What did you wish you knew?

That you could sell pretzels for a living. It wasn’t until I approached Stew Leonards and they ordered hundreds of platters within days that I realized, gee, if they’re interested there is definitely a business here.

What advice would you offer?

Don’t be afraid to take risks and don’t let it bring you down if it doesn’t happen immediately. If you have the drive and the passion everything will fall into place when it’s supposed to, no matter how exhausted you become. I make phone calls every day. My goal is at least one phone call each day and if it doesn’t work out on that particular day, at the very least, I’ve put Posh Pretzels on their radar.

Getting into the Oscar swag bags was a simple call to the company sponsoring the bags. I made 80 six-piece boxes with gold and silver leaf chocolate-covered pretzels and embellished each bow with beautiful crystal broaches. Twenty of the boxes were gifted to the nominees who didn’t win the Oscar for best actor, actress or supporting actor, as well as the host. The remaining boxes were used for media. Seeing Posh Pretzels make appearances in the press was quite fun.

Most surprising thing you’ve learned?

Two things. First, I’m a tough cookie and can take on more than I ever imagined. I’m not afraid of hard work and can visualize the big picture. I can get the job done without sparing a single detail. Second, pink is for everyone. Boys and girls walk out of Posh after school carrying hot pink bags without giving it a second thought. Breast Cancer awareness brought about boys’ teams frequently adding and wearing pink to their uniforms so they’re used to the color.
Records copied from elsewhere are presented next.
-- ==== Sys2Proof/Laws/Step.lean ====
section
/-! SUPPORT. What one step can do: idle on an empty queue, or run the front command; so what every command keeps, every step
keeps. -/

namespace Sys2Proof.Machine

/-- A step with a command at the front runs it on the rest of the queue. -/
theorem step_cons {s : State} {c : Instr} {rest : List Instr} (h : s.pending = c :: rest) :
    step s = exec c (s.setPending rest) := by
  unfold step
  rw [h]

/-- A step on an empty queue idles (log 3). -/
theorem step_nil {s : State} (h : s.pending = []) : step s = .next s := by
  unfold step
  rw [h]

/-- Every step answers a next state. -/
theorem step_next (s : State) : ∃ t, step s = .next t := by
  cases h : s.pending with
  | nil => exact ⟨s, step_nil h⟩
  | cons c rest =>
    obtain ⟨t, ht, _⟩ := exec_sameOutside c (s.setPending rest)
    exact ⟨t, (step_cons h).trans ht⟩

/-- What does not depend on the waiting commands and is kept by every command is kept by every step. -/
theorem step_keeps {P : State → Prop} (hp : ∀ s l, P s → P (s.setPending l))
    (he : ∀ i s t, P s → exec i s = .next t → P t) {s t : State} (hs : P s) (h : step s = .next t) : P t := by
  cases hq : s.pending with
  | nil =>
    rw [step_nil hq] at h
    cases h
    exact hs
  | cons c rest =>
    rw [step_cons hq] at h
    exact he c _ t (hp s rest hs) h

end Sys2Proof.Machine
end

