/-- The store takes a close, an abandon or a purge. -/
theorem openSound_storeTook {s : State} (h : s.openSound) {d : Channel} {m : StoreRequest}
    (hm : s.storeRequest d = some m) (ha : m.answered = false) {p : PulseStore} (hp : s.pst.OpensNoMore p)
    (he : ∀ k, m.ends = some k → p.openFor k d = false) :
    (s.storeTook d p (s.lcu d).answer).openSound := by
  obtain ⟨⟨rest, hr⟩, hg⟩ := storeRequest_head hm
  refine ⟨h.1, h.2.1, fun c => ?_⟩
  show ((s.storeTook d p (s.lcu d).answer).lcu c).openSound (s.awaitsStoreReset c) p c
  unfold State.storeTook
  rw [State.lcu_setLcu]; split
  · next e =>
    subst e
    refine openSound_pop (h.2.2 c) hr ha hg (fun k hk => ⟨hp k c hk, fun e => ?_⟩)
    rw [he k e] at hk; cases hk
  · have := h.2.2 c
    exact ⟨this.1, fun hn => ⟨(this.2.1 hn).1, fun k hk => (this.2.1 hn).2 k (hp k c hk)⟩, fun hg =>
      ⟨fun a b ha hb => (this.2.2 hg).1 a b (hp a c ha) (hp b c hb), (this.2.2 hg).2⟩⟩

/-- The store takes and answers a descriptor request or a write. -/
theorem openSound_storeAnswered {s : State} (h : s.openSound) {d : Channel} {m : StoreRequest}
    (hm : s.storeRequest d = some m) (ha : m.answered = true) {p : PulseStore} (a : LcuAnswer)
    (hd : ∀ h, a = .granted h → ∃ t, m = .descriptor t)
    (hp : ∀ k c, p.openFor k c = true → s.pst.openFor k c = true ∨ (c = d ∧ a.handle = some k)) :
    (s.storeTook d p (some a)).openSound := by
  obtain ⟨⟨rest, hr⟩, hg⟩ := storeRequest_head hm
  refine ⟨h.1, h.2.1, fun c => ?_⟩
  show ((s.storeTook d p (some a)).lcu c).openSound (s.awaitsStoreReset c) p c
  unfold State.storeTook
  rw [State.lcu_setLcu]; split
  · next e =>
    subst e
    exact (openSound_answer (h.2.2 c) hr ha hg a hd (fun k hk => (hp k c hk).imp_right And.right)).2
  · next hne =>
    have hp : ∀ k, p.openFor k c = true → s.pst.openFor k c = true := fun k hk =>
      (hp k c hk).resolve_right (fun h => hne h.1)
    have := h.2.2 c
    exact ⟨this.1, fun hn => ⟨(this.2.1 hn).1, fun k hk => (this.2.1 hn).2 k (hp k hk)⟩, fun hg =>
      ⟨fun a b ha hb => (this.2.2 hg).1 a b (hp a ha) (hp b hb), (this.2.2 hg).2⟩⟩

/-- Claims and drops on their way. -/
theorem openSound_sendClaims {s : State} (h : s.openSound) (o) (set) (msg) : (s.sendClaims o set msg).openSound := by
  unfold State.sendClaims
  have : ∀ (l : List Channel) (s : State), s.openSound → (l.foldl (fun s c =>
      if set.getLsbD c.val then s.setLcu c ((s.lcu c).setClaims o ((s.lcu c).claimsOf o ++ [msg])) else s) s).openSound := by
    intro l; induction l with
    | nil => intro s h; exact h
    | cons d ds ih =>
      intro s h
      simp only [List.foldl_cons]
      apply ih
      split
      · exact openSound_setLcu h d (keepsOpen_of_capture rfl rfl rfl rfl rfl)
      · exact h
  exact this _ s h

theorem openSound_endTail {s : State} (h : s.openSound) (o) : (s.endTail o).openSound := by
  unfold State.endTail
  simp only
  split
  · exact h
  · exact openSound_sendClaims (s := s) h _ _ _

theorem openSound_enterTail {s : State} (h : s.openSound) (o e m) : (s.enterTail o e m).openSound := by
  unfold State.enterTail
  simp only
  split
  · split
    · exact openSound_endTail (s := s.setEngine o _) h o
    · exact h
  · exact h

/-- A part that is due waits, and those before it do not. -/
theorem resetDue_mem {s : State} {p : Part} {l : List Part} (h : s.resetDue p l = true) :
    p ∈ s.resetParts ∧ ∀ q ∈ l, q ∉ s.resetParts := by
  simpa [State.resetDue] using h

end Sys2Proof.Machine
end

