/-- Settles O10, by the descriptor that the write finds and by whether its position starts a block. -/
theorem elementWritePlacesTheDuration : Obligations.ElementWritePlacesTheDuration := by
  unfold Obligations.ElementWritePlacesTheDuration
  refine ⟨fun s c pick h position duration hr => ⟨fun ho hc => ⟨fun b hp hb => ?inBlock, fun hp hf => ?newBlock,
      fun hp hf => ?noBlock⟩, fun hs => ?stray⟩,
    fun s c pick h position duration hr ho hc hl hf hm => ?placed⟩
  case inBlock =>
    rw [exec_elementWrite_due hr, PulseStore.write_inBlock ho hc hp hb]
    rfl
  case newBlock =>
    obtain ⟨b, free, hb⟩ := PulseStore.pickBlock_some (pick := pick) hf
    refine ⟨b, free, ?_⟩
    rw [exec_elementWrite_due hr, PulseStore.write_newBlock ho hc hp hb, PulseStore.place_grantBlock b hp]
    rfl
  case noBlock =>
    rw [exec_elementWrite_due hr, PulseStore.write_noBlock ho hc hp hf, State.storeTook_pst_self]
  case stray =>
    rw [exec_elementWrite_due hr, PulseStore.write_stray hs, State.storeTook_pst_self]
  case placed =>
    obtain ⟨q, b, written, block, slots⟩ := PulseStore.write_taken (duration := duration) (pick := pick) ho hc hl hf
    refine ⟨s.storeTook c q (some .taken), b, by rw [exec_elementWrite_due hr, written], by simp, block, ?_, fun a ha => ?_⟩
    · rw [State.pst_storeTook, PulseStore.elementAt_block block, slots, Memory.read_write_self hm]
    · rw [State.pst_storeTook, slots, Memory.read_write_ne hm _ ha]

/-! ## The channel purge (R36) -/

/-- A QUEUED burst of the channel leaves with the purge. -/
def Descriptor.Leaves (d : Descriptor) (c : Channel) : Prop := d.channel = c ∧ d.state = .queued

/-- A descriptor after the purge of a channel: FREE where it leaves, stale where it is being decoded (R36). -/
def Descriptor.purged (d : Descriptor) (c : Channel) : Descriptor :=
  if d.channel = c ∧ d.state = .queued then .freed
  else if d.channel = c ∧ d.state = .decoding then { d with stale := true }
  else d

section Purge

variable {p : PulseStore} {c : Channel} {h : Handle}

theorem PulseStore.purgeOne_leaves (hl : (p.descriptor h).Leaves c) :
    p.purgeOne c h = { p.free h with queue := p.queue.erase h } := by
  simp [PulseStore.purgeOne, hl.1, hl.2]

/-- A descriptor that does not leave is at most marked stale. -/
theorem PulseStore.purgeOne_stays (hl : ¬ (p.descriptor h).Leaves c) :
    p.purgeOne c h = p.setDescriptor h ((p.descriptor h).purged c) := by
  have same : p.setDescriptor h (p.descriptor h) = p := by simp [PulseStore.setDescriptor, PulseStore.descriptor]
  unfold Descriptor.Leaves at hl
  by_cases hc : (p.descriptor h).channel = c
  · cases hs : (p.descriptor h).state <;> simp [PulseStore.purgeOne, Descriptor.purged, hc, hs, same] at hl ⊢
  · simp [PulseStore.purgeOne, Descriptor.purged, hc, same]

theorem PulseStore.descriptor_purgeOne (k : Handle) :
    (p.purgeOne c h).descriptor k = if k = h then (p.descriptor h).purged c else p.descriptor k := by
  by_cases hl : (p.descriptor h).Leaves c
  · have left : (p.descriptor h).purged c = .freed := if_pos hl
    rw [PulseStore.purgeOne_leaves hl, left]
    exact p.descriptor_setDescriptor h k .freed
  · rw [PulseStore.purgeOne_stays hl, PulseStore.descriptor_setDescriptor]

theorem PulseStore.queue_purgeOne (hn : p.queue.Nodup) : (p.purgeOne c h).queue =
    p.queue.filter fun k => ¬ (k = h ∧ (p.descriptor k).channel = c ∧ (p.descriptor k).state = .queued) := by
  by_cases hl : (p.descriptor h).Leaves c
  · rw [PulseStore.purgeOne_leaves hl]
    simp only [hn.erase_eq_filter]
    refine List.filter_congr fun k _ => ?_
    by_cases hk : k = h
    · simp [hk, hl.1, hl.2]
    · simp [hk]
  · rw [PulseStore.purgeOne_stays hl, PulseStore.queue_setDescriptor]
    refine (List.filter_eq_self.mpr fun k _ => ?_).symm
    simp only [decide_eq_true_eq]
    rintro ⟨rfl, leaves⟩
    exact hl leaves

theorem PulseStore.mem_freeBlocks_purgeOne (b : BlockNo) : b ∈ (p.purgeOne c h).freeBlocks ↔
    b ∈ p.freeBlocks ∨ (p.descriptor h).Leaves c ∧ b ∈ (p.descriptor h).blocks := by
  by_cases hl : (p.descriptor h).Leaves c
  · rw [PulseStore.purgeOne_leaves hl]
    simp [PulseStore.free, hl]
  · rw [PulseStore.purgeOne_stays hl]
    simp [hl]

/-! Over a list of handles, each once. -/

variable {l : List Handle}

theorem PulseStore.descriptor_purgeList (hn : l.Nodup) (k : Handle) :
    (l.foldl (·.purgeOne c) p).descriptor k = if k ∈ l then (p.descriptor k).purged c else p.descriptor k := by
  induction l generalizing p with
  | nil => simp
  | cons h rest ih =>
    obtain ⟨once, hn⟩ := List.nodup_cons.mp hn
    rw [List.foldl_cons, ih hn, PulseStore.descriptor_purgeOne]
    by_cases hk : k = h
    · subst hk
      simp [once]
    · simp [hk]

theorem PulseStore.queue_purgeList (hn : l.Nodup) (hq : p.queue.Nodup) : (l.foldl (·.purgeOne c) p).queue =
    p.queue.filter fun k => ¬ (k ∈ l ∧ (p.descriptor k).channel = c ∧ (p.descriptor k).state = .queued) := by
  induction l generalizing p with
  | nil => simp
  | cons h rest ih =>
    obtain ⟨once, hn⟩ := List.nodup_cons.mp hn
    have first := PulseStore.queue_purgeOne (c := c) (h := h) hq
    rw [List.foldl_cons, ih hn (first ▸ hq.filter _), first, List.filter_filter]
    refine List.filter_congr fun k _ => ?_
    rw [PulseStore.descriptor_purgeOne]
    by_cases hk : k = h
    · subst hk
      simp [once]
    · simp [hk]

theorem PulseStore.mem_freeBlocks_purgeList (hn : l.Nodup) (b : BlockNo) : b ∈ (l.foldl (·.purgeOne c) p).freeBlocks ↔
    b ∈ p.freeBlocks ∨ ∃ h ∈ l, (p.descriptor h).Leaves c ∧ b ∈ (p.descriptor h).blocks := by
  induction l generalizing p with
  | nil => simp
  | cons h rest ih =>
    obtain ⟨once, hn⟩ := List.nodup_cons.mp hn
    have others : ∀ k ∈ rest, (p.purgeOne c h).descriptor k = p.descriptor k := by
      intro k hk
      rw [PulseStore.descriptor_purgeOne, if_neg fun e : k = h => once (e ▸ hk)]
    rw [List.foldl_cons, ih hn, PulseStore.mem_freeBlocks_purgeOne, List.exists_mem_cons_iff, or_assoc]
    exact or_congr_right (or_congr_right (exists_congr fun k => and_congr_right fun hk => by rw [others k hk]))

end Purge

theorem exec_channelPurge_due {s : State} {c : Channel} (hr : s.storeRequest c = some .purge) :
    exec (.channelPurge c) s =
      .next ((s.storeTook c (s.pst.purge c) (s.lcu c).answer).answerPart .purge {}) := by
  simp only [exec, execChannelPurge, hr]

/-- Settles O12, handle by handle; what is in the burst queue is QUEUED. -/
theorem channelPurgeFreesQueuedAndMarksStale : Obligations.ChannelPurgeFreesQueuedAndMarksStale := by
  unfold Obligations.ChannelPurgeFreesQueuedAndMarksStale
  intro s c hr hs
  obtain ⟨_, _, once, queued, _⟩ := hs
  have all : (List.finRange 16).Nodup := List.nodup_finRange 16
  have store : ((s.storeTook c (s.pst.purge c) (s.lcu c).answer).answerPart .purge {}).pst = s.pst.purge c := by simp
  refine ⟨_, exec_channelPurge_due hr, ?taken, ?_⟩
  case taken =>
    rw [store]
    rfl
  rw [store]
  refine ⟨fun h => ?descriptor, ?queue, s.pst.slots_purge c, fun b => ?blocks⟩
  case descriptor =>
    have purged := PulseStore.descriptor_purgeList (p := s.pst) (c := c) all h
    rwa [if_pos (List.mem_finRange h)] at purged
  case queue =>
    refine (PulseStore.queue_purgeList (p := s.pst) (c := c) all once).trans (List.filter_congr fun h hh => ?_)
    simp [List.mem_finRange, (queued h).mp hh]
  case blocks =>
    refine (PulseStore.mem_freeBlocks_purgeList (p := s.pst) (c := c) all b).trans (or_congr_right (exists_congr fun h => ?_))
    simp [List.mem_finRange, Descriptor.Leaves, and_assoc]

/-! ## The take (R35, R68, R69) -/

section Take

variable {s : State}

theorem exec_takeRequest_due (hr : s.sdc.request = some .take) (hb : .pst ∈ s.resetParts ∨ .sdc ∉ s.resetParts) :
    exec .takeRequest s =
      .next ((s.setPst s.pst.take.1).setSdc { s.sdc with request := none, answer := some s.pst.take.2 }) := by
  have between : s.resetBetween .pst .sdc 0 = false := by
    rcases hb with h | h <;> simp [State.resetBetween, h]
  simp [exec, execTakeRequest, hr, between]

theorem exec_decoderTakeStart_due (hi : s.sdc.state = .idle) (hr : s.sdc.request = none) (ha : s.sdc.answer = none)
    (hq : s.pst.queue ≠ []) :
    exec .decoderTakeStart s = .next (s.setSdc { s.sdc with request := some .take }) := by
  simp [exec, execDecoderTakeStart, hi, hr, ha, hq]

theorem exec_takeAnswer_took {h : Handle} (hi : s.sdc.state = .idle) (ha : s.sdc.answer = some (.took h)) :
    exec .takeAnswer s = .next (s.setSdc { s.sdc with
      answer := none
      state := .decoding
        { handle := h, channel := (s.pst.descriptor h).channel, openTime := (s.pst.descriptor h).openTime
          count := (s.pst.descriptor h).count
          profileSet := (s.lcu (s.pst.descriptor h).channel).settings.profileSet } }) := by
  simp only [exec, execTakeAnswer, hi, ha]

theorem exec_takeAnswer_empty (hi : s.sdc.state = .idle) (ha : s.sdc.answer = some .empty) :
    exec .takeAnswer s = .next (s.setSdc { s.sdc with answer := none }) := by
  simp only [exec, execTakeAnswer, hi, ha]

end Take

/-- Settles O13, by the burst queue and the answer. -/
theorem decoderTakesTheHeadBurst : Obligations.DecoderTakesTheHeadBurst := by
  unfold Obligations.DecoderTakesTheHeadBurst
  refine ⟨fun s hr hb => ⟨fun h rest hq => ?head, fun hq => ?empty⟩,
    fun s hi => ⟨exec_decoderTakeStart_due hi, fun h => exec_takeAnswer_took hi, exec_takeAnswer_empty hi⟩⟩
  case head => rw [exec_takeRequest_due hr hb, PulseStore.take, hq]
  case empty => rw [exec_takeRequest_due hr hb, PulseStore.take, hq, State.setPst_self]

/-! ## The decode finish (R37, R39) -/

theorem PulseStore.retainedDescriptors_eq_card (p : PulseStore) :
    p.retainedDescriptors = (Finset.univ.filter fun h : Handle => (p.descriptor h).state = .retained).card := by
  rw [PulseStore.retained_eq_sum, Finset.card_filter]
  refine Finset.sum_congr rfl fun h _ => ?_
  by_cases hr : (p.descriptor h).state = .retained <;> simp [hr]

section Finish

variable {p : PulseStore} {h : Handle}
We have 20 flavors and I enjoy experimenting. Key Lime graham crackers and toffee caramel marshmallows were big surprises. A customer wrote a Yelp review stating “I hate chocolate covered pretzels,” (eesh). He went on to say that his Mom only bought chocolate covered pretzels as the household treat. So he grew up feeling deprived of other sweets and went right off them. Unknowingly, his wife purchased an assortment for him for Valentine’s Day. He wrote in his Yelp review that he had been transformed. That he was going to call his therapist and tell her he didn’t need to see her anymore. “Then I came across the marshmallows and I would take the hubcaps off people’s cars just to pay for an everyday fix.” I got an order for 50 Toffee Caramel Marshmellows for an engagement party based on that wonderful Yelp review.

What’s next?

Beverages. Though not coffee. To continue to turn retail visits into larger on-line orders, build an even larger corporate clientele, and eventually open a chain of stores. I’m looking forward to developing a popcorn/pretzel/nut/caramel concoction for Saturday nights for summer foot traffic.